Faut-il changer de système pour mieux représenter les citoyens et rendre le pays gouvernable ? Les modes de scrutin, pourtant, ne font pas tout et le comportement des électeurs est imprévisible.
Le morcellement de l’Assemblée nationale produit par les dernières élections législatives a suscité une inquiétude politique qu’a tempéré, pour un temps seulement, un enthousiasme olympique. Des tribunes optimistes ont pourtant fleuri, dans les journaux estivaux, pour se réjouir des effets positifs de ce mal apparent et proposer de les pérenniser: cette situation ne permettrait-elle pas à la France de mûrir politiquement, en forçant les députés à bâtir des compromis par-delà les lignes partisanes?

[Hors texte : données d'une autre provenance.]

/-- R134: the mask of a byte keeps its `n` most significant bits. -/
theorem getLsbD_keepMask {n b : Nat} (hb : b < 8) :
    ((0xFF : Byte) <<< (8 - n)).getLsbD b = decide (8 - n ≤ b) := by
  have hones : (0xFF : Byte) = BitVec.allOnes 8 := rfl
  have hbyte : b - (8 - n) < 8 := by omega
  rw [hones, BitVec.getLsbD_shiftLeft, BitVec.getLsbD_allOnes, decide_eq_true hb,
    decide_eq_true hbyte, Bool.true_and, Bool.and_true, ← decide_not]
  exact decide_eq_decide.2 Nat.not_lt

/-- R131, R134: the stream bits of the masked input bytes are the effective input bits. -/
theorem streamBit_maskedByte (ib : Nat → Byte) (sb inlen i : Nat) :
    streamBit (maskedByte ib sb inlen) i = inputBit ib sb inlen i := by
  have hkeep : 8 - keepBits sb (i / 8) ≤ 7 - i % 8 ↔ i < sb := by unfold keepBits; omega
  rw [streamBit, maskedByte, BitVec.getLsbD_and, getLsbD_keepMask (by omega), inputBit, streamBit]
  simp only [hkeep]
  by_cases hlen : i / 8 < inlen <;> by_cases hsb : i < sb <;> simp [hlen, hsb]

/-! ### The encoder datapath -/

/-- R134, R137: a step of the datapath at the start of symbol `k` gives that symbol's value. -/
theorem encodePhase_cursorAt (ib : Nat → Byte) (sb inlen k : Nat) :
    encodePhase (cursorAt k).phase (maskedByte ib sb inlen (cursorAt k).c)
        (maskedByte ib sb inlen ((cursorAt k).c + 1)) =
      (symbolAt ib sb inlen k).setWidth 8 := by
  have hphase : 5 * (k % 8) % 8 = 5 * k % 8 := by omega
  rw [cursorAt_phase, cursorAt_c, encodePhase_eq_window (Nat.mod_lt k (by decide)), hphase,
    ← packBits_streamBit_eq_window]
  simp only [streamBit_maskedByte, symbolAt]

/-- R134: the values of `n` steps from the cursor at the start of symbol `k`. -/
theorem encodeValues_cursorAt (ib : Nat → Byte) (sb inlen n k : Nat) :
    encodeValues (maskedByte ib sb inlen) n (cursorAt k) =
      (List.range' k n).map (fun j => (symbolAt ib sb inlen j).setWidth 8) := by
  induction n generalizing k with
  | zero => rfl
  | succ n ih =>
    rw [encodeValues_succ, encodePhase_cursorAt, List.range'_succ, List.map_cons, ← ih (k + 1)]
    rfl

/-- R137: the datapath gives the symbol values in order. -/
theorem encodeValues_start (ib : Nat → Byte) (sb inlen n : Nat) :
    encodeValues (maskedByte ib sb inlen) n Cursor.start =
      (List.range n).map (fun k => (symbolAt ib sb inlen k).setWidth 8) := by
  rw [List.range_eq_range']
  exact encodeValues_cursorAt ib sb inlen n 0

/-- R134, R137: the datapath outputs the alphabet characters of the symbols in order. -/
theorem encodeDatapath_start (ib : Nat → Byte) (sb inlen n : Nat) :
    encodeDatapath (maskedByte ib sb inlen) n Cursor.start =
      (List.range n).map (fun k => fwd (symbolAt ib sb inlen k)) := by
  simp only [encodeDatapath_eq, encodeValues_start, List.map_map, Function.comp_def,
    BitVec.setWidth_setWidth_of_le _ (show 5 ≤ 8 by decide), BitVec.setWidth_eq]

/-! ### The value of a symbol (R132) -/

/-- R11: the first bit of a packed field has the highest weight. -/
theorem toNat_packBits_succ (w : Nat) (f : Nat → Bool) :
    (packBits (w + 1) f).toNat = (f 0).toNat * 2 ^ w + (packBits w (fun j => f (j + 1))).toNat := by
  rw [packBits, BitVec.toNat_cons', Nat.shiftLeft_eq]

/-- R131: the effective input bit as a number. -/
theorem toNat_inputBit (ib : Nat → Byte) (sb inlen i : Nat) :
    (inputBit ib sb inlen i).toNat =
      if i < sb ∧ i / 8 < inlen then (ib (i / 8)).toNat / 2 ^ (7 - i % 8) % 2 else 0 := by
  rw [inputBit]
  split
  · exact Nat.toNat_testBit _ _
  · rfl

end Sys2Proof.Machine

open Sys2Proof Sys2Proof.Machine

/-- Settles O52: the values are those of the steps from symbol 0 on, and the outputs are their
characters, which the writes of ENCODE number from 0. -/
theorem encoderDatapathAgreesWithTheStream : Obligations.EncoderDatapathAgreesWithTheStream := by
  intro ib sb inlen n
  refine ⟨encodeValues_start ib sb inlen n, ?_⟩
  rw [encodeDatapath_start, encodeWrites, List.map_prod_left_eq_zip]

/-- Settles O38: the range checks select the outcome of ENCODE, and the completion carries it out. The
count of symbols, (ARG0 + 4) div 5, fits RESULT. -/
theorem encodeCompletes : Obligations.EncodeCompletes := by
  refine ⟨decode_encode .encode, fun s p hp =>
    ⟨_, exec_some .encode s p hp, fun hin => ?_, fun hin hout => ?_, fun hin hout => ?_⟩⟩
  · rw [resultOf, encodeResult_inputRange _ _ _ _ _ hin]
    exact takeError_rejects s .invalidArgument 1
  · rw [resultOf, encodeResult_outputRange _ _ _ _ _ hin hout]
    exact takeError_rejects s .invalidArgument 2
  · rw [resultOf, encodeResult_ok _ _ _ _ _ hin hout, completeWith_ok]
    have hfits : encSize p.arg0.toNat < 2 ^ 32 := by
      have harg := p.arg0.isLt
      rw [encSize]
      omega
    exact ⟨commitResult_succeeds s _ (toNat_ofNat_word _ hfits), commitResult_writesExactly s _ _ _⟩

/-- Settles O39: the five bits are packed with the first one the most significant. -/
theorem symbolIsItsFiveStreamBits : Obligations.SymbolIsItsFiveStreamBits := by
  intro ib sb inlen k e he
  have hbit : ∀ i, (inputBit ib sb inlen i).toNat = e i := fun i =>
    (toNat_inputBit ib sb inlen i).trans (he i).symm
  simp only [symbolAt, toNat_packBits_succ, hbit, Nat.add_zero, Nat.zero_add, Nat.reduceAdd]
  simp only [packBits, BitVec.toNat_zero]
  omega

/-- Settles O51: byte `5k div 8` is that of the group of eight symbols and the column's entry. -/
theorem cursorHasItsClosedForm : Obligations.CursorHasItsClosedForm := by
  intro k
  refine ⟨cursorAt_k k, cursorAt_phase k, ?_⟩
  rw [cursorAt_c, cursorTable_getD (Nat.mod_lt k (by decide))]
  omega

end

section
/-!
The statements about DECODE: its completion, the value of an output byte, its datapath against the stream
rules, the bound on the bytes that the datapath writes, and the two laws by which DECODE and ENCODE undo
each other. Bytes are compared by their stream bits (R11): a stream bit of the decoded bytes is D(i), and a
step of the datapath ORs the five stream bits of one symbol into the scratch.
-/

namespace Sys2Proof.Machine

/-! ### The sizes (R162, R190) -/

/-- R162: the jump table gives `ceil(5s / 8)`. -/
theorem decSize_eq (s : Nat) : decSize s = (5 * s + 7) / 8 := by
  rw [decSize, jumpTable_getD _ (Nat.mod_lt s (by decide))]
  omega

/-- R192: `5s` bits make exactly `s` symbols. -/
theorem encSize_mul (s : Nat) : encSize (5 * s) = s := by
  rw [encSize]
  omega

/-- A decoding has no more bytes than symbols, so a buffer that holds the symbols holds the bytes. -/
theorem decSize_le (s : Nat) : decSize s ≤ s := by
  rw [decSize_eq]
  omega

/-! ### Bytes and their stream bits (R11) -/

/-- R11: place `j` of byte `b` is stream bit `8b + j`. -/
theorem streamBit_mul_add (bytes : Nat → Byte) (b : Nat) {j : Nat} (hj : j < 8) :
    streamBit bytes (8 * b + j) = (bytes b).getLsbD (7 - j) := by
  have hbyte : (8 * b + j) / 8 = b := by omega
  have hbit : (8 * b + j) % 8 = j := by omega
  rw [streamBit, hbyte, hbit]

/-- R11: a byte is given by its eight stream bits. -/
theorem byte_eq_of_streamBit_eq {f g : Nat → Byte} {b : Nat}
    (h : ∀ j, j < 8 → streamBit f (8 * b + j) = streamBit g (8 * b + j)) : f b = g b := by
  refine BitVec.eq_of_getLsbD_eq fun i hi => ?_
  have hplace : i = 7 - (7 - i) := by omega
  have hj : 7 - i < 8 := by omega
  rw [hplace, ← streamBit_mul_add f b hj, ← streamBit_mul_add g b hj]
  exact h _ hj

/-- R11: the stream bits of packed bytes are the bits that were packed. -/
theorem streamBit_packBits (f : Nat → Bool) (i : Nat) :
    streamBit (fun b => packBits 8 (fun j => f (8 * b + j))) i = f i := by
  rw [streamBit, show 7 - i % 8 = 8 - 1 - i % 8 from rfl,
    packBits_getLsbD_msb _ _ _ (Nat.mod_lt i (by decide)), Nat.div_add_mod]

/-- R163: the stream bits of the decoded bytes are the bits D(i). -/
theorem streamBit_outByte (ib : Nat → Byte) (count i : Nat) :
    streamBit (outByte ib count) i = outputBit ib count i :=
  streamBit_packBits (outputBit ib count) i

/-- R131: when the input holds all `sb` bits, they are the effective ones and the rest are 0. -/
theorem inputBit_of_le {sb inlen : Nat} (h : sb ≤ 8 * inlen) (ib : Nat → Byte) (i : Nat) :
    inputBit ib sb inlen i = (decide (i < sb) && streamBit ib i) := by
  rw [inputBit]
  by_cases hi : i < sb
  · have hlen : i / 8 < inlen := by omega
    simp [hi, hlen]
  · simp [hi]

/-! ### The symbols behind the output bits (R161, R163) -/

/-- R163: past the last symbol the output bits are 0. -/
theorem outputBit_of_ge {count i : Nat} (h : 5 * count ≤ i) (ib : Nat → Byte) :
    outputBit ib count i = false := if_neg (by omega)

/-- R163: below the count, place `j` of symbol `k` is output bit `5k + j`. -/
theorem outputBit_mul_add (ib : Nat → Byte) {count k j : Nat} (hk : k < count) (hj : j < 5) :
    outputBit ib count (5 * k + j) = (symbolValue ib k).getLsbD (4 - j) := by
  have hsym : (5 * k + j) / 5 = k := by omega
  have hbit : (5 * k + j) % 5 = j := by omega
  rw [outputBit, if_pos (by omega), hsym, hbit]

Le temps ne serait-il pas venu, dès lors, de restaurer en France l’élection des députés au scrutin proportionnel?

Ce dernier peut être présenté, de façon générale, comme un système électoral dans lequel les sièges sont attribués aux candidats à proportion des suffrages obtenus par chaque liste, de sorte que l’Assemblée soit mathématiquement proportionnée à la force numérique des opinions ou des partis dans le pays. On l’oppose habituellement au scrutin majoritaire: alors que ce dernier tend à désigner un vainqueur, le scrutin proportionnel conduit à répartir des sièges à raison du poids politique respectif de listes de candidats.

Dès lors que le débat se trouve ainsi rouvert, il importe d’en rappeler l’ancienneté, d’évaluer les vertus annoncées de ce mode de scrutin et de ne pas se méprendre sur ses dangers.

Il faut rappeler, d’abord, que l’aspiration à une représentation proportionnelle est aussi ancienne que le constitutionnalisme moderne. Soulevée dès la veille de la Révolution française, la question du respect des proportions de la nation dans la formation d’un corps de représentants n’a pas cessé d’être posée depuis lors. Particulièrement riche fut, à cet égard, le débat pendant la première moitié de la IIIe République – la question étant jugée assez importante pour provoquer la chute d’un gouvernement Briand, en mars 1913, devant le Sénat.

Les arguments alors échangés entre «arrondissementiers» et «proportionnalistes» ont conservé toute leur pertinence. Deux systèmes sont traditionnellement opposés. D’un côté, le scrutin majoritaire – qualifié «d’arrondissement» de la Monarchie de Juillet à la fin de la IIIe République  – est habituellement organisé, en France, dans une circonscription à siège unique, en deux tours, sur le fondement de listes puis dans une perspective uninominale: il conduit à l’élection du candidat arrivé en tête. De l’autre, le scrutin proportionnel, toujours de liste, est organisé en un ou deux tours.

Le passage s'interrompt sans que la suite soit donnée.